# Spain to Acquire Predator Bs (Reapers)



## dimsum (23 Feb 2016)

> General Atomics Aeronautical Systems, Inc.  has announced its notification of Spain’s selection of the Predator B/MQ-9 Reaper RPA system to support the nation’s airborne surveillance and reconnaissance requirements.The Spanish Ministry of Defence has awarded GA-ASI the delivery of one Predator B RPA system for the Spanish Armed Forces to include four aircraft equipped with MTS-B Electro-optical/ Infrared (EO/IR) sensors and GA-ASI’s Block 20A Lynx Multi-mode Radar, two Block 30 Ground Control Stations (GCS), and Satellite Communications (SATCOM) and Line-of-Sight (LOS) data link capabilities by means of a Spanish-U.S. Foreign Military Sales (FMS) agreement.



Spain will get 4 airframes and 2 Ground Control Stations.  It doesn't mention whether those will be weaponized.  As a friend posted on FB regarding this:

"Spain enters the modern era of air warfare while the RCAF has to wait until a long range, high endurance, low-medium-high altitude, high speed, search and rescue/humanitarian relief capable, fully autonomous/directly controlled, line-of-sight/satcom, over-land/water/Arctic, weapons capable, UAV with EO/IR, EW, ESM, SAR, and power windows is available at Dollarama."

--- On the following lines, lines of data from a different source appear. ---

-- ==== Sys2Proof/Laws/Streams.lean ====
section
/-! SUPPORT. What the operations of Machine/Streams.lean may change, and that each keeps what the model keeps throughout. -/

namespace Sys2Proof.Machine

theorem Goes.monitor {F : List Piece} {s₀ s : State} (p q sub n : Nat) (hdict : Piece.dict ∈ F)
    (go : Goes F s₀ s) : Goes F s₀ (State.monitor s p q sub n) := by
  unfold State.monitor
  repeat' first
    | with_reducible assumption
    | (intro)
    | with_reducible apply Goes.bump
    | with_reducible apply Goes.foldl

theorem Goes.monitorMax {F : List Piece} {s₀ s : State} (p q sub n : Nat) (hdict : Piece.dict ∈ F)
    (go : Goes F s₀ s) : Goes F s₀ (State.monitorMax s p q sub n) := by
  unfold State.monitorMax
  repeat' first
    | with_reducible assumption
    | (intro)
    | with_reducible apply Goes.raiseReg
    | with_reducible apply Goes.foldl

theorem Goes.monitorSet {F : List Piece} {s₀ s : State} (p q sub n : Nat) (hdict : Piece.dict ∈ F)
    (go : Goes F s₀ s) : Goes F s₀ (State.monitorSet s p q sub n) := by
  unfold State.monitorSet
  repeat' first
    | with_reducible assumption
    | (intro)
    | with_reducible apply Goes.setReg
    | with_reducible apply Goes.foldl

theorem Goes.issueMove {F : List Piece} {s₀ s : State} (f : Found) (c : CmdRef) (st : Stream) (m : Nat × Nat × Nat) (write : Bool) (data : List Byte) (hdict : Piece.dict ∈ F) (hprun : Piece.prun ∈ F) (hwaiting : Piece.waiting ∈ F) (hxacts : Piece.xacts ∈ F)
    (go : Goes F s₀ s) : Goes F s₀ (State.issueMove s f c st m write data) := by
  unfold State.issueMove
  dsimp only
  repeat' first
    | with_reducible assumption
    | (intro)
    | with_reducible apply Goes.modRef
    | with_reducible apply Goes.monitorMax
    | with_reducible apply Goes.ite
    | split
    | with_reducible apply Goes.waiting_xactsTo

theorem Goes.drainOld {F : List Piece} {s₀ s : State} (f : Found) (id : Nat) (y : Stream) (hprun : Piece.prun ∈ F)
    (go : Goes F s₀ s) : Goes F s₀ (State.drainOld s f id y) := by
  unfold State.drainOld
  try dsimp only
  repeat' first
    | with_reducible assumption
    | (intro)
    | with_reducible apply Goes.modPr
    | dsimp only

theorem Goes.popStream {F : List Piece} {s₀ s : State} (f : Found) (c : CmdRef) (st : Stream) (n back : Nat) (hdict : Piece.dict ∈ F) (hprun : Piece.prun ∈ F)
    (go : Goes F s₀ s) : Goes F s₀ (State.popStream s f c st n back) := by
  unfold State.popStream
  try dsimp only
  repeat' first
    | with_reducible assumption
    | (intro)
    | with_reducible apply Goes.drainOld
    | with_reducible apply Goes.modRef
    | with_reducible apply Goes.modRun
    | with_reducible apply Goes.monitor
    | with_reducible apply Goes.ite
    | split
    | dsimp only

theorem Goes.settleSpace {F : List Piece} {s₀ s : State} (f : Found) (c : CmdRef) (st : Stream) (hdict : Piece.dict ∈ F) (hprun : Piece.prun ∈ F)
    (go : Goes F s₀ s) : Goes F s₀ (State.settleSpace s f c st) := by
  unfold State.settleSpace
  try dsimp only
  repeat' first
    | with_reducible assumption
    | (intro)
    | with_reducible apply Goes.modRef
    | with_reducible apply Goes.modRun
    | with_reducible apply Goes.monitorSet
    | with_reducible apply Goes.ite
    | split
    | dsimp only

theorem Goes.issueRead {F : List Piece} {s₀ s : State} (f : Found) (c : CmdRef) (st : Stream) (hdict : Piece.dict ∈ F) (hprun : Piece.prun ∈ F) (hwaiting : Piece.waiting ∈ F) (hxacts : Piece.xacts ∈ F)
    (go : Goes F s₀ s) : Goes F s₀ (State.issueRead s f c st) := by
  unfold State.issueRead
  try dsimp only
  repeat' first
    | with_reducible assumption
    | (intro)
    | with_reducible apply Goes.issueMove
    | with_reducible apply Goes.modRef
    | with_reducible apply Goes.monitorMax
    | with_reducible apply Goes.ite
    | split
    | dsimp only

theorem Goes.onStream {F : List Piece} {s₀ s : State} (c : CmdRef) (id die : Nat) (g : State → Found → Stream → State) (hg : ∀ t x1 x2, Goes F s₀ t → Goes F s₀ (g t x1 x2)) 
    (go : Goes F s₀ s) : Goes F s₀ (State.onStream s c id die g) := by
  unfold State.onStream
  try dsimp only
  repeat' first
    | with_reducible assumption
    | (intro)
    | with_reducible apply hg
    | split
    | dsimp only

theorem execTransferIssue_goes {F : List Piece} (c : CmdRef) (fin : Fin 256) (die : DieC) (popped back : W32) (s : State) (hdict : Piece.dict ∈ F) (hprun : Piece.prun ∈ F) (hwaiting : Piece.waiting ∈ F) (hxacts : Piece.xacts ∈ F) :
    ∃ t, execTransferIssue c fin die popped back s = .next t ∧ Goes F s t := by
  have go := Goes.refl F s
  unfold execTransferIssue
  refine ⟨_, rfl, ?_⟩
  try dsimp only
  repeat' first
    | with_reducible assumption
    | (intro)
    | with_reducible apply Goes.issueRead
    | with_reducible apply Goes.onStream
    | with_reducible apply Goes.popStream
    | with_reducible apply Goes.settleSpace
    | dsimp only

theorem Goes.setSplit {F : List Piece} {s₀ s : State} (k : Nat) (x : Split) (hsplits : Piece.splits ∈ F)
    (go : Goes F s₀ s) : Goes F s₀ (State.setSplit s k x) := by
  unfold State.setSplit
  repeat' first
    | with_reducible assumption
    | (intro)
    | with_reducible apply Goes.splitsTo

theorem Goes.fixedGrant {F : List Piece} {s₀ s : State} (p pt : Nat) (l : List Waiting) (hdict : Piece.dict ∈ F) (hsplits : Piece.splits ∈ F)
    (go : Goes F s₀ s) : Goes F s₀ (State.fixedGrant s p pt l).2 := by
  unfold State.fixedGrant
  dsimp only
  repeat' first
    | with_reducible assumption
    | (intro)
    | with_reducible apply Goes.bump
    | with_reducible apply Goes.setSplit
    | with_reducible apply Goes.ite
    | with_reducible apply Goes.foldl
    | split

theorem Goes.arbitrate {F : List Piece} {s₀ s : State} (p pt : Nat) (l : List Waiting) (hdict : Piece.dict ∈ F) (hsplits : Piece.splits ∈ F)
    (go : Goes F s₀ s) : Goes F s₀ (State.arbitrate s p pt l).2 := by
  unfold State.arbitrate
  dsimp only
  repeat' first
    | with_reducible assumption
    | (intro)
    | with_reducible apply Goes.bump
    | with_reducible apply Goes.fixedGrant
    | with_reducible apply Goes.ite
    | split

theorem Goes.unwait {F : List Piece} {s₀ s : State} (w : Waiting) (hwaiting : Piece.waiting ∈ F)
    (go : Goes F s₀ s) : Goes F s₀ (State.unwait s w) := by
  unfold State.unwait
  repeat' first | with_reducible assumption | with_reducible apply Goes.waitingTo

theorem Goes.countStage {F : List Piece} {s₀ s : State} (st : Nat × Bool × List Nat) (u : Nat) (last : Bool) (hdict : Piece.dict ∈ F)
    (go : Goes F s₀ s) : Goes F s₀ (State.countStage s st u last) := by
  unfold State.countStage
  try dsimp only
  repeat' first
    | with_reducible assumption
    | (intro)
    | with_reducible apply Goes.bump
    | with_reducible apply Goes.ite
    | with_reducible apply Goes.foldl
    | split
    | dsimp only

theorem Goes.dropUnreachable {F : List Piece} {s₀ s : State} (n : Nat) (w : Waiting) (hdict : Piece.dict ∈ F) (hresps : Piece.resps ∈ F) (hwaiting : Piece.waiting ∈ F) (hxacts : Piece.xacts ∈ F)
    (go : Goes F s₀ s) : Goes F s₀ (State.dropUnreachable s n w) := by
  unfold State.dropUnreachable
  try dsimp only
  repeat' first
    | with_reducible assumption
    | (intro)
    | with_reducible apply Goes.bump
    | with_reducible apply Goes.losePacket
    | with_reducible apply Goes.unwait
    | dsimp only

http://www.uasvision.com/2016/02/18/spain-to-acquire-predator-b/


----------



## Eye In The Sky (24 Feb 2016)

Dimsum said:
			
		

> "Spain enters the modern era of air warfare while the RCAF has to wait until a long range, high endurance, low-medium-high altitude, high speed, search and rescue/humanitarian relief capable, fully autonomous/directly controlled, line-of-sight/satcom, over-land/water/Arctic, weapons capable, UAV with EO/IR, EW, ESM, SAR, and power windows is available at Dollarama."



True _and_ funny!!


----------



## Sub_Guy (24 Feb 2016)

I find it sad and depressing...


----------